# Your objective
Copy exactly the lines from the start of the data below through the one that carries "stopping : Bool", and only those.
:: Data for analysis
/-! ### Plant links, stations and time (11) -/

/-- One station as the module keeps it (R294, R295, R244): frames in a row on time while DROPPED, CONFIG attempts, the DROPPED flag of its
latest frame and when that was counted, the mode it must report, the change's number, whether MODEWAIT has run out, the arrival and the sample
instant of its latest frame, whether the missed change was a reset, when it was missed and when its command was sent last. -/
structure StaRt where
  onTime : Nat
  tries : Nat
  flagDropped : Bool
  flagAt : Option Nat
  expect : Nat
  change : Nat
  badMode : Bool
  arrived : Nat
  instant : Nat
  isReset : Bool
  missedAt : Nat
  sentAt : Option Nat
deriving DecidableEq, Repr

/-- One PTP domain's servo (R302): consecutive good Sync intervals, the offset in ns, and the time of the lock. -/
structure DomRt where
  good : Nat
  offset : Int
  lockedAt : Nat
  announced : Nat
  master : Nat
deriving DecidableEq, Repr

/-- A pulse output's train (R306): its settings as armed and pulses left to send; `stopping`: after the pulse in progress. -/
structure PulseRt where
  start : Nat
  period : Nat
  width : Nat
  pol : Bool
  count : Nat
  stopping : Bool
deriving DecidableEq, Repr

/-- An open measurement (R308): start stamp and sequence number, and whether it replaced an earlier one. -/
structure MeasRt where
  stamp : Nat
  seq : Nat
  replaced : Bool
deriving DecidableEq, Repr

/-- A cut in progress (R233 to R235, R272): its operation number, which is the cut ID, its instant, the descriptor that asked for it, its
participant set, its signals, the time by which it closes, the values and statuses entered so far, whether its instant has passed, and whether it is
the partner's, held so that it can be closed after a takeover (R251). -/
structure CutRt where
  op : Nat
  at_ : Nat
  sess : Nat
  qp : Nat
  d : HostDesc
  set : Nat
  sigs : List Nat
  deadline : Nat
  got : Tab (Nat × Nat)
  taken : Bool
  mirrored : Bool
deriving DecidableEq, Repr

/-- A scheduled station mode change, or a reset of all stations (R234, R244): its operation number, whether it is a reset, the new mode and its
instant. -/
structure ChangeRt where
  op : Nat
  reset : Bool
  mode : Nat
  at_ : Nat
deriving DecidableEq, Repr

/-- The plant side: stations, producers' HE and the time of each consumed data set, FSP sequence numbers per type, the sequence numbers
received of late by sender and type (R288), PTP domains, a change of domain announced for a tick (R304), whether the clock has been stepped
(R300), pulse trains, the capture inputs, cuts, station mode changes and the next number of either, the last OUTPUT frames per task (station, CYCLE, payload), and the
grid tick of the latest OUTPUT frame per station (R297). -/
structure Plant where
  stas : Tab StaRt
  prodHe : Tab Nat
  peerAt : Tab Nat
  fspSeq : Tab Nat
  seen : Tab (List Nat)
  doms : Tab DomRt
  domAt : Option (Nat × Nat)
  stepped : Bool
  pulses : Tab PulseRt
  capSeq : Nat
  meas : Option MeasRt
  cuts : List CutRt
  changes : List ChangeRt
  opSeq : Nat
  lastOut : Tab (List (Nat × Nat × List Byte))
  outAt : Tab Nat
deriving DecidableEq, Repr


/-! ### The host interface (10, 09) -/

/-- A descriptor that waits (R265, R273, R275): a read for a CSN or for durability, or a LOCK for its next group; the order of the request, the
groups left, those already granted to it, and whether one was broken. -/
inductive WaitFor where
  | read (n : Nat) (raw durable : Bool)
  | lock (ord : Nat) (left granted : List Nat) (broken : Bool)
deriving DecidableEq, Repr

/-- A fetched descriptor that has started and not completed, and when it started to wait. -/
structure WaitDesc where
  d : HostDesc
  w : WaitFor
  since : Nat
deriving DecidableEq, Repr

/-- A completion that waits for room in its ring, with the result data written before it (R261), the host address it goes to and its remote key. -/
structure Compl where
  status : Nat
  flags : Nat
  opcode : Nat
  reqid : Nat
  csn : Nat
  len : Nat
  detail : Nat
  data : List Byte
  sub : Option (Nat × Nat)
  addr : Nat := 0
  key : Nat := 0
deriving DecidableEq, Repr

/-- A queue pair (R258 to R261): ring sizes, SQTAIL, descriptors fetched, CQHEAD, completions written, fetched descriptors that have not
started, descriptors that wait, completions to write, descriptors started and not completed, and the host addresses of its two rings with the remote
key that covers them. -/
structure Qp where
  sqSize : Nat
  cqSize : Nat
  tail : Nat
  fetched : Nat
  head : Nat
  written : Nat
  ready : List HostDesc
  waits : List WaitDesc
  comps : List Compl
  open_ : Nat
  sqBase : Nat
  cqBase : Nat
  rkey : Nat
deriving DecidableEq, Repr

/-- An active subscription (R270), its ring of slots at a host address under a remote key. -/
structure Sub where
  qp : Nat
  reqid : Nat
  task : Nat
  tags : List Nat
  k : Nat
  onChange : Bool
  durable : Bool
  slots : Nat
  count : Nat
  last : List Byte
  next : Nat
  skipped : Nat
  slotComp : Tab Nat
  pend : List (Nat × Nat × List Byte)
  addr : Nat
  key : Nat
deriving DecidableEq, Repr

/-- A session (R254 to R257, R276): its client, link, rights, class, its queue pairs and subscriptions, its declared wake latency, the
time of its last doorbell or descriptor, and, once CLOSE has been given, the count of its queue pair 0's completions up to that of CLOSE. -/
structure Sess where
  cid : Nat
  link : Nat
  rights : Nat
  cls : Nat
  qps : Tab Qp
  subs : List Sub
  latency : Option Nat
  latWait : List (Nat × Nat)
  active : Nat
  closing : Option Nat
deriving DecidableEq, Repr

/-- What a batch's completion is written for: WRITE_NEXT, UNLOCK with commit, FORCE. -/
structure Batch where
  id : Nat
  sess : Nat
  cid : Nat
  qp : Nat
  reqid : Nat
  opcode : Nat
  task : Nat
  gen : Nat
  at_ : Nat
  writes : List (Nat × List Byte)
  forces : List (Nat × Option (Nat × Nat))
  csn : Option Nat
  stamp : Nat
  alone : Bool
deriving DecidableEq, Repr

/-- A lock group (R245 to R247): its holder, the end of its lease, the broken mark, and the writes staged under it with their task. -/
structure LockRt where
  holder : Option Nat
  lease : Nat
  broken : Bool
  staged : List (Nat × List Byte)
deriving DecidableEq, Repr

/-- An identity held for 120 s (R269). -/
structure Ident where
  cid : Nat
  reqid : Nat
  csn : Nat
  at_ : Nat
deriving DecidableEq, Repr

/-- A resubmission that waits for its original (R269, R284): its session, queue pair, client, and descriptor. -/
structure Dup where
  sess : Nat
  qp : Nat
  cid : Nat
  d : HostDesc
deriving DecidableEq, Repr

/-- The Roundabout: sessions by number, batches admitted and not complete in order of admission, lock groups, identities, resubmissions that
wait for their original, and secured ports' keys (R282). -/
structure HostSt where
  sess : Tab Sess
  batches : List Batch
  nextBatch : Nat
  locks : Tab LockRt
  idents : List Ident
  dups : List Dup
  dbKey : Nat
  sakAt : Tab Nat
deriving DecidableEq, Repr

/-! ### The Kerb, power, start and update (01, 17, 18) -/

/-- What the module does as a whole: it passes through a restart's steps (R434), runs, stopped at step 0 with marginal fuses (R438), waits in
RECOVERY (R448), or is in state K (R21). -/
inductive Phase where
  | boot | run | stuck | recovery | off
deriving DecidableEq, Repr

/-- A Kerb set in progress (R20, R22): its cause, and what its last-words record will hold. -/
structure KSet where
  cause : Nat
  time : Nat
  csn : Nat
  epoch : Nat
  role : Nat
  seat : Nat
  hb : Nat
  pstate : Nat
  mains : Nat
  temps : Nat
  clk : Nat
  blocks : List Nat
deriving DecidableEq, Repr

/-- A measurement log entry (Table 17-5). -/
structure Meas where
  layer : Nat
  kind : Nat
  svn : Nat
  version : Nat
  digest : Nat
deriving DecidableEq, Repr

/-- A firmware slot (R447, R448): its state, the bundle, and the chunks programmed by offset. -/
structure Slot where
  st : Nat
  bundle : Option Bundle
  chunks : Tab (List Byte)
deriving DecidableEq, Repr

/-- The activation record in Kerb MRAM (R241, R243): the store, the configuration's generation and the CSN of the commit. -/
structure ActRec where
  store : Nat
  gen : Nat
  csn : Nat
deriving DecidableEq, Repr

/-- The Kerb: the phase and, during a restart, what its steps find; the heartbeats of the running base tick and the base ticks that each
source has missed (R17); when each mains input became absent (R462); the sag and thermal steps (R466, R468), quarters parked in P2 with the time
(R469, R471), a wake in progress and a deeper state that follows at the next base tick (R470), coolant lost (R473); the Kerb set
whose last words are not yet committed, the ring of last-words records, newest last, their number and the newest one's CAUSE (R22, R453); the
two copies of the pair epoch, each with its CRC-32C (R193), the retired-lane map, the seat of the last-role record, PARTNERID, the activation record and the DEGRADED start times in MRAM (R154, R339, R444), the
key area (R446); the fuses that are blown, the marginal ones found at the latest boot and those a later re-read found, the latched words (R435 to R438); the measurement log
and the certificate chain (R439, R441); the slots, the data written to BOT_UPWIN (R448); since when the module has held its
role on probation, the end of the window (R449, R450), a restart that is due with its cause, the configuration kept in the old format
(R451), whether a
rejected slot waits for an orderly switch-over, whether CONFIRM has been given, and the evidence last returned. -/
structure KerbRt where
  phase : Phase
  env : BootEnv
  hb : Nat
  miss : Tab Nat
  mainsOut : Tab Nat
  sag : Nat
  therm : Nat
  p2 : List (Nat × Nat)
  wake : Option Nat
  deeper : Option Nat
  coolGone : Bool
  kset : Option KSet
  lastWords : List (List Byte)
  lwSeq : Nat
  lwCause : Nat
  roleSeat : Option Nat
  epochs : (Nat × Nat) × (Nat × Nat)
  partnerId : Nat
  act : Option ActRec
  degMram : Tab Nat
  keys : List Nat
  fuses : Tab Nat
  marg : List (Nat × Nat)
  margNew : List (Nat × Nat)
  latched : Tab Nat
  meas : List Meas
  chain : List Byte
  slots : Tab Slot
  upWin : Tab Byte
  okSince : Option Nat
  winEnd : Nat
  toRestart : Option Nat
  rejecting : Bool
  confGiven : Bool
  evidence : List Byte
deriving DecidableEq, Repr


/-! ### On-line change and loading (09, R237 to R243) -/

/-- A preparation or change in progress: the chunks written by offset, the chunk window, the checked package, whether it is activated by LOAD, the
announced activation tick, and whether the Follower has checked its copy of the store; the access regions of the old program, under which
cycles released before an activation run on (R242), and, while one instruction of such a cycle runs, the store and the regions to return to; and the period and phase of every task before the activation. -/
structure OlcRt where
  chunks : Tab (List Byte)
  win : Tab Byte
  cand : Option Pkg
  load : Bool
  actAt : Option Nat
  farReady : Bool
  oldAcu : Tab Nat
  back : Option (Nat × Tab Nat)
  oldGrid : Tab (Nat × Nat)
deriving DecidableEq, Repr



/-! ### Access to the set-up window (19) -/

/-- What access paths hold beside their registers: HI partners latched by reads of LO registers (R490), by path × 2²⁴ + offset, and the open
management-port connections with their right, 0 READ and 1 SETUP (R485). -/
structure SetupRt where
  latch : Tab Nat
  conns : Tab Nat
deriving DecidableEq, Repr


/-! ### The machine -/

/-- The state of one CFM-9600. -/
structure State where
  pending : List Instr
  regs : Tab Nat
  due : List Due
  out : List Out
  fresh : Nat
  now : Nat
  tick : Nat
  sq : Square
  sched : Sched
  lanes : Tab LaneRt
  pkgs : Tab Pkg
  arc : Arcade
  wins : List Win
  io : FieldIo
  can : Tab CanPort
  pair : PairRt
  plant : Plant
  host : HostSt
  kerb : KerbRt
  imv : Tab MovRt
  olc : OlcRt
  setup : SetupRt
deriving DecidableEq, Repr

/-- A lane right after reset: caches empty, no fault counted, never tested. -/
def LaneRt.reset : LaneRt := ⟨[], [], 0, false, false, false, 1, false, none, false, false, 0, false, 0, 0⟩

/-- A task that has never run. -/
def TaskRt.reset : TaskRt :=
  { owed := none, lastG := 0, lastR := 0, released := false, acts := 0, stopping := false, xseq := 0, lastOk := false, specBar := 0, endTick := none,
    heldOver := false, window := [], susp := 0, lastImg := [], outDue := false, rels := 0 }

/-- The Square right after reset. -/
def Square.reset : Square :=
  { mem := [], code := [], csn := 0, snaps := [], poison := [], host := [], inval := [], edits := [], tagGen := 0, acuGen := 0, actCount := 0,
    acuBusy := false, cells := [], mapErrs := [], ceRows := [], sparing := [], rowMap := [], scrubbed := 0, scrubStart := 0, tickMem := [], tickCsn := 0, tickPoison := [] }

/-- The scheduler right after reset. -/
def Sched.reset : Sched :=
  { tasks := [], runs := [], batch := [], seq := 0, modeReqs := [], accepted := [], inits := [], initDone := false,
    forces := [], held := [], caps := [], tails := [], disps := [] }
::::
# Finished task
/-! ### Plant links, stations and time (11) -/

/-- One station as the module keeps it (R294, R295, R244): frames in a row on time while DROPPED, CONFIG attempts, the DROPPED flag of its
latest frame and when that was counted, the mode it must report, the change's number, whether MODEWAIT has run out, the arrival and the sample
instant of its latest frame, whether the missed change was a reset, when it was missed and when its command was sent last. -/
structure StaRt where
  onTime : Nat
  tries : Nat
  flagDropped : Bool
  flagAt : Option Nat
  expect : Nat
  change : Nat
  badMode : Bool
  arrived : Nat
  instant : Nat
  isReset : Bool
  missedAt : Nat
  sentAt : Option Nat
deriving DecidableEq, Repr

/-- One PTP domain's servo (R302): consecutive good Sync intervals, the offset in ns, and the time of the lock. -/
structure DomRt where
  good : Nat
  offset : Int
  lockedAt : Nat
  announced : Nat
  master : Nat
deriving DecidableEq, Repr

/-- A pulse output's train (R306): its settings as armed and pulses left to send; `stopping`: after the pulse in progress. -/
structure PulseRt where
  start : Nat
  period : Nat
  width : Nat
  pol : Bool
  count : Nat
  stopping : Bool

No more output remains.